Une petite ville d'Andalousie, avec sa garnison et son atelier de tabac où travaillent des cigarières. Don José (Placido Domingo), un Navarrais, est sur le point d'épouser une douce jeune fille, Micaela (Faith Esham). Mais la brûlante Carmen (Julia Migenes Johnson) a jeté son dévolu sur lui et fera tout pour le séduire. Arrêtée pour avoir blessé une coéquipière à coups de couteau, elle persuade José de la laisser fuir contre la promesse d'une liaison. Après un mois de prison pour faute, il la rejoint parmi les contrebandiers... 
 
 Dix-sept ans après une "Carmen" dirigée par Herbert von Karajan avec une belle distribution (Grace Bumbry, Jon Vickers et Mirella Freni !), c'est Lorin Maazel qui dirige ici cette version plus cinématographique que musicale.
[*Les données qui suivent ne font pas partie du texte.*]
-- ==== Sys2Proof/Machine/Sampler.lean ====
section
/-! DEFINITION. The sampler's operations (spec/41_sampler.md): IIR smoothing, debounce, the activity indicator. -/

namespace Sys2Proof.Machine

/-- One smoothing step of analog channel k (R181): the accumulator and the event change together or not at all (R183). -/
def smoothStep (k : Fin 6) (raw : BitVec 10) (s : State) : State :=
  let v := smooth s.cfg raw s.acc[k]
  let s1 := { s with rawLatest := s.rawLatest.set k raw }
  if v = s.acc[k] then s1
  else emitSample (.analog (BitVec.ofNat 6 k) (v.setWidth 14)) { s1 with acc := s1.acc.set k v }

/-- SMPA ch, raw (R181). -/
def execSmpa (ch : BitVec 4) (raw : BitVec 10) (s : State) : Host.Outcome State Fault Refusal :=
  guarded (.smpa ch raw) s fun s => .next (complete 0 (smoothStep (analogIx ch) raw s))

/-- One debounce step of digital channel k (R185): the test reads the old timer, the reload comes next, the decrement last (R186). -/
def debounceStep (k : Fin 10) (raw : BitVec 1) (s : State) : State :=
  if raw ≠ s.rep[k] ∧ s.dtimer[k] = 0 then
    emitSample (.digital (BitVec.ofNat 6 k) (raw.setWidth 7))
      { s with rep := s.rep.set k raw, dtimer := s.dtimer.set k (satDec s.cfg.deb) }
  else { s with dtimer := s.dtimer.set k (satDec s.dtimer[k]) }

/-- SMPD ch, raw (R185). -/
def execSmpd (ch : BitVec 4) (raw : BitVec 1) (s : State) : Host.Outcome State Fault Refusal :=
  guarded (.smpd ch raw) s fun s => .next (complete 0 (debounceStep (digitalIx ch) raw s))

/-- CYCEND: reload the activity countdown after a cycle with an emission, else count it down; the cycle's flag is consumed (R190). -/
def execCycend (s : State) : Host.Outcome State Fault Refusal :=
  guarded .cycend s fun s =>
    .next (complete 0
      { s with
        actTimer := if s.cycEmit then s.cfg.actCycles else satDec s.actTimer
        cycEmit := false })

end Sys2Proof.Machine
end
Placido Domingo, qui avait déjà enregistré le rôle avec Teresa Berganza en Carmen et Claudio Abbado comme chef, en 1977, campe un Don José solide, à la voix profonde et mâle. Il est tout à fait convaincant visuellement et dramatiquement dans le personnage, mais son interprétation vocale ne fait pas oublier la finesse, l'intelligence, le goût et la fragilité de Nicolaï Gedda, qui, bien que ne possédant peut-être pas l'étoffe sonore d'autres interprètes, a, par deux fois (l'une avec Maria Callas et Georges Prêtre, l'autre avec Victoria de Los Angeles et Thomas Beecham) donné naissance à une incarnation profondément émouvante et d'une subtilité inégalable. Son air "la fleur que tu m'avais jetée", dans la version Beecham, est une pure merveille ! Ruggero Raimondi, habitué au personnage d'Escamillo, assez impersonnel ici, ne laisse pas une impression inoubliable. Le personnage de Micaela est ambigu : est-elle une petite oie blanche effarouchée pour un rien, ou bien une solide jeune fille sainement amoureuse du beau brigadier ? Les choix de voix et les interprétations varient suivant les nombreuses versions de l'oeuvre. Faith Esham semble plutôt pencher pour la seconde hypothèse, ce qui en soi n'a rien de répréhensible, mais, malheureusement, son play-back est particulièrement raté, et provoque une gêne insupportable.  
 
 Reste le cas de Carmen, pivot dramatique de l'oeuvre. Il est indéniable que Julia Migenes Johnson possède la flamme, le "chien", qui sont une caractéristique majeure du personnage. Son choix pour donner vie, dans une production cinématographique, à la Bohémienne enjôleuse, est excellent. Sur le plan purement interprétatif, il est légitime de préférer les visions ou incarnations de Maria Callas, Béatrice Uria-Monzon, Grace Bumbry, voire Régine Crespin. Lorin Maazel, souvent critiqué pour ses conceptions musicales, surprend effectivement à plusieurs reprises. L'introduction orchestrale du second acte, puis le choeur "les tringles des sistres tintaient" débutent avec une lenteur étonnante, dans une mélancolie sombre, puis, emportés par un accelerando progressif, s'achèvent dans le tourbillon d'une danse follement débridée.  
 
 Le tournage en extérieurs, à Séville et dans la région de Ronda, apporte beaucoup à l'esthétique de cette histoire traditionnellement emprisonnée sur les planches d'un opéra. D'autant plus que Francesco Rosi a utilisé avec talent le décor des ruelles blanches et les foules de figurants, d'ordinaire bien statiques. L'ensemble est vivant, sans originalité profonde, mais peut-être cela vaut-il mieux que les délires parfois privilégiés par des metteurs en scène plus soucieux de la trace personnelle qu'ils impriment, que de la mise en valeur respectueuse de l'oeuvre (voir les choix plus que contestables, dramatiquement, effectués par Benoît Jacquot sur "Tosca"...).